* _WHAT YOU WILL DO_
A verbatim reproduction of the lines below, from the line containing "cache, its collation" through the line containing "the data -/", both ends included, is the whole required output.

* _Stored items_
------------
/-- The header of an instruction; an event has none. -/
def Instr.hdr (i : Instr) : Option Hdr :=
  match i with
  | .nop h _ => some h
  | .bra h _ => some h
  | .brc h _ => some h
  | .brx h _ => some h
  | .call h _ => some h
  | .callx h _ => some h
  | .ret h _ => some h
  | .reconv h _ => some h
  | .loop h _ => some h
  | .exit h _ => some h
  | .region h _ => some h
  | .sigck h _ => some h
  | .yield h _ => some h
  | .bkpt h _ => some h
  | .iadd h _ => some h
  | .iaddI h _ => some h
  | .isub h _ => some h
  | .isubI h _ => some h
  | .imul h _ => some h
  | .imulI h _ => some h
  | .imulh h _ => some h
  | .imulhI h _ => some h
  | .imad h _ => some h
  | .imadI h _ => some h
  | .imadw h _ => some h
  | .imadwI h _ => some h
  | .imin h _ => some h
  | .iminI h _ => some h
  | .imax h _ => some h
  | .imaxI h _ => some h
  | .iabs h _ => some h
  | .ineg h _ => some h
  | .iadd3 h _ => some h
  | .iadd3I h _ => some h
  | .isad h _ => some h
  | .isadI h _ => some h
  | .shl h _ => some h
  | .shlI h _ => some h
  | .shr h _ => some h
  | .shrI h _ => some h
  | .sar h _ => some h
  | .rotl h _ => some h
  | .tril h _ => some h
  | .trilI h _ => some h
  | .and h _ => some h
  | .andI h _ => some h
  | .or h _ => some h
  | .orI h _ => some h
  | .xor h _ => some h
  | .xorI h _ => some h
  | .not h _ => some h
  | .popc h _ => some h
  | .clz h _ => some h
  | .brev h _ => some h
  | .bfe h _ => some h
  | .bfeI h _ => some h
  | .bfi h _ => some h
  | .bfiI h _ => some h
  | .icmp h _ => some h
  | .icmpI h _ => some h
  | .sel h _ => some h
  | .selI h _ => some h
  | .mov h _ => some h
  | .movI h _ => some h
  | .lea h _ => some h
  | .leaI h _ => some h
  | .iclamp h _ => some h
  | .iclampI h _ => some h
  | .fadd h _ => some h
  | .faddI h _ => some h
  | .fsub h _ => some h
  | .fsubI h _ => some h
  | .fmul h _ => some h
  | .fmulI h _ => some h
  | .ffma h _ => some h
  | .ffmaI h _ => some h
  | .fmin h _ => some h
  | .fminI h _ => some h
  | .fmax h _ => some h
  | .fmaxI h _ => some h
  | .fcmp h _ => some h
  | .fcmpI h _ => some h
  | .frcp h _ => some h
  | .frsq h _ => some h
  | .fsqrt h _ => some h
  | .fexp2 h _ => some h
  | .flog2 h _ => some h
  | .fsin h _ => some h
  | .fcos h _ => some h
  | .ftanh h _ => some h
  | .fclass h _ => some h
  | .fscale h _ => some h
  | .fscaleI h _ => some h
  | .ffrc h _ => some h
  | .frnd h _ => some h
  | .fdot2 h _ => some h
  | .fdot2I h _ => some h
  | .dadd h _ => some h
  | .daddI h _ => some h
  | .dsub h _ => some h
  | .dsubI h _ => some h
  | .dmul h _ => some h
  | .dmulI h _ => some h
  | .dfma h _ => some h
  | .dfmaI h _ => some h
  | .dmin h _ => some h
  | .dminI h _ => some h
  | .dmax h _ => some h
  | .dmaxI h _ => some h
  | .dcmp h _ => some h
  | .dcmpI h _ => some h
  | .drcpa h _ => some h
  | .drsqa h _ => some h
  | .dsqrt h _ => some h
  | .ddiv h _ => some h
  | .ddivI h _ => some h
  | .dclass h _ => some h
  | .dscale h _ => some h
  | .dscaleI h _ => some h
  | .drnd h _ => some h
  | .dfrc h _ => some h
  | .cvt h _ => some h
  | .cvtp h _ => some h
  | .cvtq h _ => some h
  | .deq h _ => some h
  | .bppack h _ => some h
  | .bpunp h _ => some h
  | .b8dec h _ => some h
  | .b8enc h _ => some h
  | .bmux h _ => some h
  | .pack h _ => some h
  | .plop h _ => some h
  | .pmov h _ => some h
  | .poll h _ => some h
  | .xlane h _ => some h
  | .redq h _ => some h
  | .scanq h _ => some h
  | .matchQ h _ => some h
  | .sread h _ => some h
  | .swrite h _ => some h
  | .xset h _ => some h
  | .xadd h _ => some h
  | .claim h _ => some h
  | .surr h _ => some h
  | .maskrd h _ => some h
  | .pad h _ => some h
  | .unpad h _ => some h
  | .ubcast h _ => some h
  | .ld h _ => some h
  | .st h _ => some h
  | .ldro h _ => some h
  | .pref h _ => some h
  | .cinv h _ => some h
  | .cwb h _ => some h
  | .lds h _ => some h
  | .sts h _ => some h
  | .ldacq h _ => some h
  | .strel h _ => some h
  | .atom h _ => some h
  | .red h _ => some h
  | .atoms h _ => some h
  | .fence h _ => some h
  | .barinit h _ => some h
  | .bararv h _ => some h
  | .barwait h _ => some h
  | .bartry h _ => some h
  | .trywait h _ => some h
  | .msync h _ => some h
  | .attach h _ => some h
  | .detach h _ => some h
  | .spawn h _ => some h
  | .qpush h _ => some h
  | .cpy h _ => some h
  | .cpy2d h _ => some h
  | .cpyt h _ => some h
  | .cpymc h _ => some h
  | .cpyout h _ => some h
  | .cpyfill h _ => some h
  | .hset h _ => some h
  | .hwait h _ => some h
  | .hdrain h _ => some h
  | .hfree h _ => some h
  | .hstat h _ => some h
  | .mma h _ => some h
  | .mmas h _ => some h
  | .mmar h _ => some h
  | .mldc h _ => some h
  | .mstc h _ => some h
  | .mzero h _ => some h
  | .mact h _ => some h
  | .tex h _ => some h
  | .tld h _ => some h
  | .tgath h _ => some h
  | .tqry h _ => some h
  | .hgfetch h _ => some h
  | .hgscat h _ => some h
  | .ntex h _ => some h
  | .tpay h _ => some h
  | .mvtx h _ => some h
  | .mprim h _ => some h
  | .mdone h _ => some h
  | .visrd h _ => some h
  | .attr h _ => some h
  | .pixout h _ => some h
  | .rayq h _ => some h
  | .raynext h _ => some h
  | .rayacc h _ => some h
  | .rayend h _ => some h
  | .rayget h _ => some h
  | .asbuild h _ => some h
  | .asinfo h _ => some h
  | .tinit h _ => some h
  | .tsel h _ => some h
  | .texp h _ => some h
  | .tback h _ => some h
  | .tleaf h _ => some h
  | .treuse h _ => some h
  | .tread h _ => some h
  | .coll h _ => some h
  | .collinfo h _ => some h
  | .trap h _ => some h
  | .trapcall h _ => some h
  | .tret h _ => some h
  | .tkill h _ => some h
  | .perf h _ => some h
  | .decsel h _ => some h
  | .queueWake _ _ => none
  | .dependencyWordWrite _ _ => none
  | .signalPacketEffect _ _ => none
  | .gatheringPlacement => none
  | .binQuirePlacement _ _ => none
  | .binTimerExpiry _ _ => none
  | .meshGatheringPlacement _ => none
  | .pendingQuireCreation _ => none
  | .volumeCompletion _ => none
  | .deviceReset => none
  | .controlProcessorRestart => none
  | .lineFetch _ => none
  | .loadDataReturn _ => none
  | .rowRefill _ => none
  | .claimGrant _ => none
  | .tpaySlotTaken _ => none
  | .qpushRingRoom _ => none
  | .barrierWake _ => none
  | .trywaitReevaluation _ => none
  | .trywaitTimeout _ => none
  | .hwaitWake _ => none
  | .asqRequest _ => none
  | .asqReply _ => none
  | .homeAccept _ _ => none
  | .storeAcknowledge _ _ => none
  | .faultEntryRetry _ => none
  | .faultResolution _ _ _ => none
  | .transferStart _ => none
  | .transferPiece _ _ => none
  | .matrixResultLanding _ _ => none
  | .engineResultReturn _ => none
  | .treeOperation _ => none
  | .treeResultLanding _ => none
  | .tleafAppend _ => none
  | .batchTimerExpiry _ _ => none
  | .visibilityResolve _ _ => none
  | .tileFinality _ => none
  | .collectiveExchange _ _ _ _ => none
  | .heartbeatSend _ => none
  | .memberLost _ _ => none
  | .viewMessage _ _ _ => none
  | .coordinatorTimeout _ => none
  | .finalMaskReceive _ _ _ => none
  | .finalMaskTimeout _ => none
  | .collectiveCompletion _ => none
  | .stationReplayFailure _ => none
  | .stationAckTimeout _ => none
  | .peerCompletion _ _ _ _ => none
  | .peerRequestTimeout _ => none
  | .peerInboundRequest _ => none
  | .hostAccess _ => none
  | .contextSwitchIn _ => none
  | .candidateWaitExpiry _ => none
  | .preemptionTimeout _ => none
  | .unitSave _ => none
  | .unitRestore _ => none
  | .preemptionHoldoffExpiry _ => none
  | .datapathError _ _ => none
  | .eccEvent _ => none
  | .patrolScrub _ => none
  | .laneRemapTimeout _ => none
  | .deadlockWatchdog _ => none
  | .externalWaitTimeout _ => none
  | .budgetExhausted _ => none
  | .trapcallReply _ => none
  | .mgPower _ => none
  | .mgClock _ => none
  | .clockModeFallback => none
  | .thermalThrottle _ _ => none
  | .thermalReset _ _ => none
  | .mgEvents _ => none
  | .mgErrors _ => none
  | .mgRegisterWrite _ _ => none
  | .registerContext _ _ => none
  | .releaseContext _ _ => none
  | .enableQueue _ _ _ => none
  | .disableQueue _ _ _ => none
  | .invalidate _ _ _ _ => none
  | .peerEntry _ _ _ => none
  | .inboundWindow _ _ _ _ _ _ => none
  | .stationUp _ _ => none
  | .debugStop _ _ => none
  | .debugResume _ _ => none
  | .debugStep _ _ => none
  | .debugRead _ _ _ => none
  | .debugWrite _ _ _ _ => none
  | .attest _ _ _ => none
  | .readRemap _ _ => none
  | .unknownCommand _ _ => none
  | .linkLevelAcknowledgement _ => none
  | .heartbeatReceive _ _ => none
  | .driverPreemptionRequest _ _ => none
  | .adaptiveClockStep _ => none

end Sys2Proof.Machine
end

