/-- A physical core: the committed bytes its L1 still holds, in the core order (R347), its clean valid words (R230), its read-only
cache, its collation bins, and its PERF counters (R451). -/
structure Core where
  out    : List OutItem
  clean  : FMap (W32 × Bool)
  ro     : List RoLine
  bins   : FMap Bin
  /-- fence counters toward the four compute dies (R357), and acceptances not yet acknowledged -/
  cnt    : FMap Nat
  acks   : List Nat
  perf   : FMap W64
deriving DecidableEq, Repr

/-- A last-level TLB entry (R245): context, the first 4 KiB page it maps and how many it maps, their first frame, permissions, whether a
write has gone through it, and the physical address of the table entry that filled it (R246). -/
structure TlbEnt where
  die    : Nat
  ctx    : Nat
  vpn    : Nat
  pages  : Nat
  frame  : Nat
  level  : Nat
  dirty  : Bool
  writable : Bool
  noexec : Bool
  uncached : Bool
  entry  : Nat
deriving DecidableEq, Repr

/-- What an outstanding request to a peer is for (R415–R417): a load whose pending register writes stand in a quire, with the bytes the
quire's own uncommitted stores supply; source bytes of one piece of a transfer, or of the transfers of one CPYMC, from an offset on; a write, counted toward a home die where a core's release counts it
(R357); one lane of an atomic the home forwards. -/
inductive PeerUse where
  | load (quire : Nat) (sx : Bool) (own : List (Nat × W8))
  | piece (cmd piece off : Nat)
  /-- one piece of a CPYOUT to the peer -/
  | wrote (xfer piece : Nat)
  | write (die : Option Nat)
  | atomic (asq lane : Nat)
  /-- bytes of an operand of a quire's matrix instruction, from an address on; of quire 0, which is none, once nothing waits for them -/
  | operand (quire pa : Nat)
deriving DecidableEq, Repr

/-- An outstanding request to a UALink peer (R414–R417): its peer-table entry, remote address, issuing core, bytes to write (empty
for a read) and length. -/
structure PeerOut where
  id    : Nat
  entry : Nat
  addr  : Nat
  core  : Nat
  data  : List W8
  /-- poisoned words of the data -/
  marks : List Nat
  len   : Nat
  /-- device time at which it left -/
  sentAt : Nat
  /-- its entry was not valid or lost when it was sent, or was marked lost while it was outstanding (R414, R419) -/
  lost  : Bool
  use   : PeerUse
deriving DecidableEq, Repr

/-- The state COLLINFO reports (R432). -/
inductive CollPhase where
  | waiting | exchanging | agreeing | ended
deriving DecidableEq, Repr

/-- A collective (R422–R431): what COLL named, what its descriptor and group table said once they were read, and how far it has come. -/
structure Coll where
  ctx    : Nat
  vol    : Nat
  desc   : W64
  kind   : Nat
  op     : Nat
  ty     : Nat
  /-- the descriptor has been read -/
  opened : Bool
  n      : Nat
  rank   : Nat
  group  : Nat
  ids    : List Nat
  src    : W64
  dst    : W64
  count  : Nat
  record : W64
  maskVa : W64
  seq    : Nat
  root   : Nat
  phase  : CollPhase
  /-- ranks this member has declared lost, ranks it has learnt another has -/
  lost   : List Nat
  learnt : List Nat
  /-- contributions received, by rank -/
  data   : FMap (List W8)
  /-- device time of the last heartbeat from each rank, and of the last one sent -/
  heard  : FMap Nat
  sentAt : Nat
  /-- device time at which the rounds of agreement began -/
  round  : Option Nat
  /-- views received, by rank -/
  views  : FMap Nat
  /-- the final mask, with the rank of the coordinator it came from -/
  mask   : Option (Nat × Nat)
  /-- this member has sent a final mask as coordinator -/
  decided : Bool
  status : Nat
  cls    : Nat
  error  : Nat
  /-- the destination has been written -/
  written : Bool
  /-- how it ends is settled: what is left is to write it down -/
  settled : Bool
  /-- nothing is left to write to the mask buffer; the record is given up (R430) -/
  noMask : Bool
  noRecord : Bool
deriving DecidableEq, Repr

/-- A message the collective engine sends to a rank (R425, R427, R428): what the member gives with its contribution, a heartbeat, a view, a
final mask. -/
inductive CollMsg where
  | part (coll rank : Nat) (params : CollParams) (data : List W8)
  | heartbeat (coll rank : Nat) | view (coll rank mask : Nat) | final (coll rank mask : Nat)
deriving DecidableEq, Repr

/-- An inbound UALink window (R418). -/
structure Window where
  ctx  : Nat
  va   : W64
  len  : Nat
  writable : Bool
deriving DecidableEq, Repr

/-- A command that finishes only when something else has (R247, R453, R494): releasing a context, invalidating pages, stopping quires. -/
inductive Cmd where
  | release (blk ctx : Nat)
  | invalidate (blk ctx : Nat) (va : W64) (pages : Nat)
  | stop (blk : Nat) (t : DbgTarget)
deriving DecidableEq, Repr
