-- ==== Sys2Proof/Machine/Xfer.lean ====
section
/-! DEFINITION. Handle records and the engine side of transfers (R257, R258, R263–R273): how a transfer starts, delivers its pieces,
stops on a fault and ends, and the ownership of its destination lines (R267, R360). -/
namespace Sys2Proof.Machine

/-- A handle as a gathering is placed with it (R257). -/
def Handle.fresh : Handle := { fill := 0, size := 0, offset := 0, error := 0, multicast := false, state := .free }
def Gathering.handle (g : Gathering) (n : Nat) : Handle := FMap.val Handle.fresh g.handles n
def Gathering.setHandle (g : Gathering) (n : Nat) (h : Handle) : Gathering := { g with handles := FMap.put Handle.fresh g.handles n h }
def State.modHandle (s : State) (gid n : Nat) (f : Handle → Handle) : State := s.modGath gid fun g => g.setHandle n (f (g.handle n))
def State.handle (s : State) (gid n : Nat) : Handle :=
  match FMap.find s.gaths gid with
  | none => Handle.fresh
  | some g => g.handle n

/-- Two-bit state code (R257). -/
def HState.code : HState → Nat | .free => 0 | .filling => 1 | .full => 2 | .draining => 3

/-- A transfer waits for the handle to become FREE (R263). -/
def State.heldOn (s : State) (gid n : Nat) : Bool := s.xfers.any fun e => e.2.gath == gid && e.2.handle == n && !e.2.started

/-- The record HSTAT reads (R257). -/
def State.handleWord (s : State) (gid n : Nat) : W64 :=
  let h := s.handle gid n
  BitVec.ofNat 64 (h.fill * 2 ^ 48 + h.size * 2 ^ 32 + h.offset * 2 ^ 16 + h.error * 2 ^ 8
    + (if s.heldOn gid n then 2 ^ 7 else 0) + (if h.multicast then 2 ^ 6 else 0) + h.state.code)

/-- Byte `o` of a handle's buffer as a memory key: the gathering's portion on its physical core. -/
def Gathering.bufKey (g : Gathering) (h : Handle) (o : Nat) : Nat := spadKey g.pcore (g.base + 16 * h.offset + o)

/-- Pieces of a transfer; ASBUILD and COLL count as one (R340, R422). -/
def Transfer.total (x : Transfer) : Nat :=
  match x.kind with
  | .build _ _ _ _ => 1
  | .coll _ => 1
  | _ => x.bytes / 16

/-- A die-scratchpad address (R225 code 3) of a context. -/
def dspadOf (c : Context) (ea : Nat) : Nat := dspadKey (ea / 2 ^ 25 % 4) (c.windowBase + ea % 2 ^ 25)

/-- Tensor descriptor (R265) as read: none when it breaks its table. -/
def tensorOf (bs : List W8) : Option Tensor :=
  let num := fun o n => leValue ((bs.drop o).take n)
  let es := num 8 1
  let dims := num 9 1
  let ext := (List.range 4).map fun i => num (16 + 4 * i) 4
  let str := (List.range 3).map fun i => (BitVec.ofNat 64 (num (32 + 8 * i) 8)).toInt
  let box := (List.range 4).map fun i => num (56 + i) 1
  let esize := 2 ^ es
  let base := num 0 8
  let ok := decide (es ≤ 3) && decide (1 ≤ dims ∧ dims ≤ 4) && num 10 6 == 0
    && (List.range 4).all (fun i => decide (i < dims) || (ext.getD i 0 == 1 && box.getD i 0 == 1))
    && box.all (fun b => decide (1 ≤ b)) && decide (base % esize = 0)
    && str.all (fun t => decide (t % (esize : Int) = 0))
    && decide (box.foldl (· * ·) 1 * esize % 16 = 0)
  if ok then
    let f := (bs.drop 60).take 4
    some { base := base, esize := esize, dims := dims, extents := ext, strides := str, box := box,
           fill := (if esize = 8 then f ++ [0, 0, 0, 0] else f.take esize) }
  else none

/-- Byte `o` of a tensor box: its virtual address, or the fill byte outside the extents (R264, R265). -/
def Tensor.byteAt (t : Tensor) (coords : W64) (o : Nat) : Sum Nat W8 :=
  let e := o / t.esize
  let k := o % t.esize
  let step := fun (acc : Nat × List Int) (i : Nat) =>
    let b := t.box.getD i 1
    (acc.1 / b, acc.2 ++ [(acc.1 % b : Nat) + (coords.extractLsb' (16 * i) 16).toInt])
  let idx := ((List.range 4).foldl step (e, [])).2
  let inside := (List.range 4).all fun i =>
    decide (t.dims ≤ i) || (decide (0 ≤ idx.getD i 0) && decide (idx.getD i 0 < (t.extents.getD i 1 : Int)))
  if inside then
    let off := (List.range 4).foldl (fun (a : Int) i =>
      if t.dims ≤ i then a else a + idx.getD i 0 * (if i = 0 then (t.esize : Int) else t.strides.getD (i - 1) 0)) 0
    .inl (((t.base : Int) + off + k) % 2 ^ 64).toNat
  else .inr (t.fill.getD k 0)

/-- A byte as an engine finds it: read, or at an address that leads to a peer (R415). -/
inductive Found where
  | byte (b : W8) (bad : Bool)
  | peer (pa : Nat)
deriving DecidableEq, Repr

/-- One byte an engine of core `pc` finds for launch `vid` at a virtual address, with its mark. -/
def State.engineVa (s : State) (pc vid cid root va : Nat) : Except XFault Found × State :=
  match s.xl (dieOfCore pc) vid cid root va .eread with
  | (.error f, s) => (.error f, s)
  | (.ok x, s) => (.ok (if paKind x.pa = .peer then .peer x.pa else .byte (s.engineByte pc x.pa) (s.engineBad pc x.pa)), s)

/-- `n` bytes an engine finds from a virtual address on. -/
def State.engineVaBytes (pc vid cid root : Nat) : Nat → Nat → State → Except XFault (List Found) × State
  | 0, _, s => (.ok [], s)
  | n + 1, va, s =>
    match s.engineVa pc vid cid root va with
    | (.error f, s) => (.error f, s)
    | (.ok b, s) =>
      match State.engineVaBytes pc vid cid root n (va + 1) s with
      | (.error f, s) => (.error f, s)
      | (.ok bs, s) => (.ok (b :: bs), s)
------------
* _SOLUTION TO THE PROBLEM_
cache, its collation bins, and its PERF counters (R451). -/
structure Core where
  out    : List OutItem
  clean  : FMap (W32 × Bool)
  ro     : List RoLine
  bins   : FMap Bin
  /-- fence counters toward the four compute dies (R357), and acceptances not yet acknowledged -/
  cnt    : FMap Nat
  acks   : List Nat
  perf   : FMap W64
deriving DecidableEq, Repr

/-- A last-level TLB entry (R245): context, the first 4 KiB page it maps and how many it maps, their first frame, permissions, whether a
write has gone through it, and the physical address of the table entry that filled it (R246). -/
structure TlbEnt where
  die    : Nat
  ctx    : Nat
  vpn    : Nat
  pages  : Nat
  frame  : Nat
  level  : Nat
  dirty  : Bool
  writable : Bool
  noexec : Bool
  uncached : Bool
  entry  : Nat
deriving DecidableEq, Repr

/-- What an outstanding request to a peer is for (R415–R417): a load whose pending register writes stand in a quire, with the bytes the
quire's own uncommitted stores supply; source bytes of one piece of a transfer, or of the transfers of one CPYMC, from an offset on; a write, counted toward a home die where a core's release counts it
(R357); one lane of an atomic the home forwards. -/
inductive PeerUse where
  | load (quire : Nat) (sx : Bool) (own : List (Nat × W8))
  | piece (cmd piece off : Nat)
  /-- one piece of a CPYOUT to the peer -/
  | wrote (xfer piece : Nat)
  | write (die : Option Nat)
  | atomic (asq lane : Nat)
  /-- bytes of an operand of a quire's matrix instruction, from an address on; of quire 0, which is none, once nothing waits for them -/
  | operand (quire pa : Nat)
deriving DecidableEq, Repr

/-- An outstanding request to a UALink peer (R414–R417): its peer-table entry, remote address, issuing core, bytes to write (empty
for a read) and length. -/
structure PeerOut where
  id    : Nat
  entry : Nat
  addr  : Nat
  core  : Nat
  data  : List W8
  /-- poisoned words of the data -/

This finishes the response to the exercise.